Often it is characterised that Women are to be pursued and Men are to be the chasers.

I am now strongly against that notion in regards to a relationship.
It is my firm belief that it may be how you initiate contact but at some point things will change and even should change. This is not to say that you go for the opposite order. It is to say that you cant keep doing the same thing in hopes for a different response.

At some point there will come a time when you experience lows and you may even doubt wgere that is leading you. However, part of life is to experience the lows so that way the plateau of the highs is not a threshold of importance.
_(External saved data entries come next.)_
/-- A launch ends: its shadows are committed unless it is aborted, its held entries and its completion record are posted,
and the windows it kept open may close (R251, R252, R255, R304, R342). -/
def State.finishLaunch (s : State) (n : Nat) (aborted : Bool) : State :=
  match Sparse.find s.chip.launches n with
  | none => s
  | some x =>
    let s := if aborted then s else s.commitShadows n
    let s := x.held.foldl (fun s e => s.postEntry x.context e none) s
    let s := s.postEntry x.context
      (launchEntry 2 x.context x.ident.toNat x.queue x.seq (if aborted then x.discarded else x.done) x.stopped 0
        (s.chip.context x.context) (decide (0 < x.replays)) aborted) (some (.record x.queue x.seq))
    s.onChip fun c =>
      let c := { c with launches := Sparse.erase c.launches n }
      (c.closePrivate n x.context).closeWindows x.context

/-- The parameter block goes back to what it was at acceptance (R342). -/
def Chip.restoreParams (c : Chip) (x : Launch) : Chip :=
  match x.saved with
  | none => c
  | some (a, bs) =>
    let v := (c.context x.context).window (windowOf a)
    { c with scratch := c.scratch.store (v.base + offsetOf a) (bs.take (v.size - offsetOf a)) false }

/-- A launch whose blocks are all discarded is ready to bind again from ordinal 0 (R251, R342). -/
def State.restartLaunch (s : State) (n : Nat) : State :=
  let x := s.chip.launch n
  s.onChip fun c =>
    let own := (c.context x.context).windows.filter fun e => e.2.owner == some n
    let c := own.foldl (fun c e => c.zeroWindow x.context e.1) c
    (c.restoreParams x).modLaunch n fun x => { x with
      status := .accepted, nextOrdinal := 0, done := 0, discarded := 0, stopped := 0
      shadowLines := [], shadowMain := [], held := [], stuck := false }

/-! ## Blocks leave -/

/-- The warps of a block that exist. -/
def Chip.warpsOf (c : Chip) (b : Nat) : List (Nat × Warp) :=
  (c.block b).warps.filterMap fun w => (Sparse.find c.warps w).map fun wp => (w, wp)

/-- The cores on which a bound block is a Crucible user (R186). -/
def Chip.userCores (c : Chip) (b : Nat) : List Nat :=
  (((c.warpsOf b).filter fun e => e.2.usesCrucible).map fun e => e.2.core).eraseDups

/-- A word of the block is in a core's matrix queue, or is to be accepted there again. -/
def Crucible.queues (x : Crucible) (ws : List Nat) : Bool := (x.saved ++ x.queue).any fun e => ws.contains e.warp

/-- The cores on which a bound block holds Crucible state, or words in the queue (R209). -/
def Chip.crucibleCores (c : Chip) (b : Nat) : List Nat :=
  let ws := (c.warpsOf b).map (·.1)
  (c.userCores b ++ (c.crucibles.filter fun e => e.2.queues ws).map (·.1)).eraseDups

/-- A block's part of a core's Crucible: all of its state for a user of it, and the block's words (R186, R209). -/
def Crucible.part (x : Crucible) (ws : List Nat) (user : Bool) : Crucible :=
  let y := if user then x else Crucible.fresh
  { y with queue := (x.saved ++ x.queue).filter fun e => ws.contains e.warp, saved := [] }

/-- What a block leaves there: the words of other blocks. -/
def Crucible.without (x : Crucible) (ws : List Nat) (user : Bool) : Crucible :=
  let y := if user then Crucible.fresh else x
  Crucible.readmit { y with
    queue := x.queue.filter (fun e => !ws.contains e.warp), saved := x.saved.filter fun e => !ws.contains e.warp }

/-- A block leaves the Crucibles of its cores. -/
def Chip.leaveCrucibles (c : Chip) (b : Nat) : Chip :=
  let ws := (c.warpsOf b).map (·.1)
  let users := c.userCores b
  let leave (m : Sparse Crucible) (k : Nat) : Sparse Crucible :=
    Sparse.set Crucible.fresh m k ((c.crucible k).without ws (users.contains k))
  { c with crucibles := (c.crucibleCores b).foldl leave c.crucibles }

/-- A lane or a job still waits for a record's reply. -/
def Chip.openRecord (c : Chip) (r : TrapRec) : Bool :=
  (c.jobs.any fun e => e.2.fault == some r.num) ||
    let wp := c.warp r.warp
    wp.liveLanes.any fun l => (wp.thread l).waits.any fun x => match x with | .trap n _ => n == r.num | _ => false

/-- Posted records that no lane or job waits for are forgotten. -/
def Chip.dropRecords (c : Chip) : Chip := { c with recs := c.recs.filter fun r => r.seq.isNone || c.openRecord r }

/-- A block and everything of it is gone (R311). -/
def State.eraseBlock (s : State) (b : Nat) : State :=
  let k := s.chip.block b
  let s := s.onChip fun c => if k.status = .preempted then c else c.leaveCrucibles b
  let s := s.onChip fun c => Chip.dropRecords { c with
    warps := c.warps.filter fun e => !k.warps.contains e.1
    jobs := c.jobs.filter fun e => e.2.block != b
    services := c.services.filter fun x => !k.warps.contains x.warp
    blocks := Sparse.erase c.blocks b }
  { s with binds := s.binds.filter (fun r => r.block != b), replies := s.replies.filter fun x => x.block != b }

/-- A stopped block is discarded with no image kept: it has an aborted completion record, unless its launch replays
(R304, R342). The last one ends the launch or lets it bind again. -/
def State.discardBlock (s : State) (b : Nat) : State :=
  let k := s.chip.block b
  let n := k.launch
  let x := s.chip.launch n
  let s := s.eraseBlock b
  if x.status = .replaying then
    if (s.chip.blocksOf n).isEmpty then s.restartLaunch n else s
  else
    let s := s.postEntry k.context (blockEntry k.context x.ident.toNat k (decide (0 < x.replays)) true) none
    let s := s.onChip fun c => c.modLaunch n fun x => { x with discarded := x.discarded + 1 }
    if (s.chip.blocksOf n).isEmpty then s.finishLaunch n true else s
It is only then that all the small things matter so much as far as their positive influence while all the largely negative things can be overcome permanently.

This may be insane for most people but I know that for stress to be reduced efficiently you have to put all the small things away with higher priority. Otherwise you can't focus.
It is like distance jumping. The more you have on the field, no matter how small it is, makes for a big distance as it adds up. Then when something big comes along you increase the total exponentially and the overflow yields more seemingly.

Marriage is much like this concept of managing flow. So is financial stability in a very comparable sense.
Dealing with either requires an understanding of your subjective factors to get somewhere productive over a long term spectrum.
The factors are as numerous as they are consequential to many more attributes. There literally is no visible end to the diversity of possibilities despite the finite attribute that keeps it from being impossible to manage.

So the question might be, "where do you start?" or "how can you tell what requires a higher priority?"
My simple answer is this: Learn what is most important in your routine and finish the least important first.

This may seem counter intuitive, though to the subconscious it's the difference of what all is on your plate that needs to be consumed to make that plate a happy plate.
It's like a store-front. Your priority us always bringing in the money first. However you still need to do all the other little things to facilitate better timing for your priorities otherwise things pile up and fester; which is common sense to assume is a deterrent from your goal which your highest priorities are centered around.
It is the little things that we find are the easiest to make a routine around so less effort goes into it's completion and is easiest to teach others to be mindful of.

This idea is intwined into the gender approach before contact as well as into a relationship. It is the basis for making a good and honest first impression as well.
If you find yourself always running to keep up with someone you are dealing with a person who is high maintainence or you are dealing with someone who isn't truly interesyed in you. As hard as it is to ignore the thoughts generated from emotion, you have to remember that if your plate is always full, that's because someone is keeping it that way. But if it is just that you can't eat all of sonerhing as fast as the others, you should rethink your approach.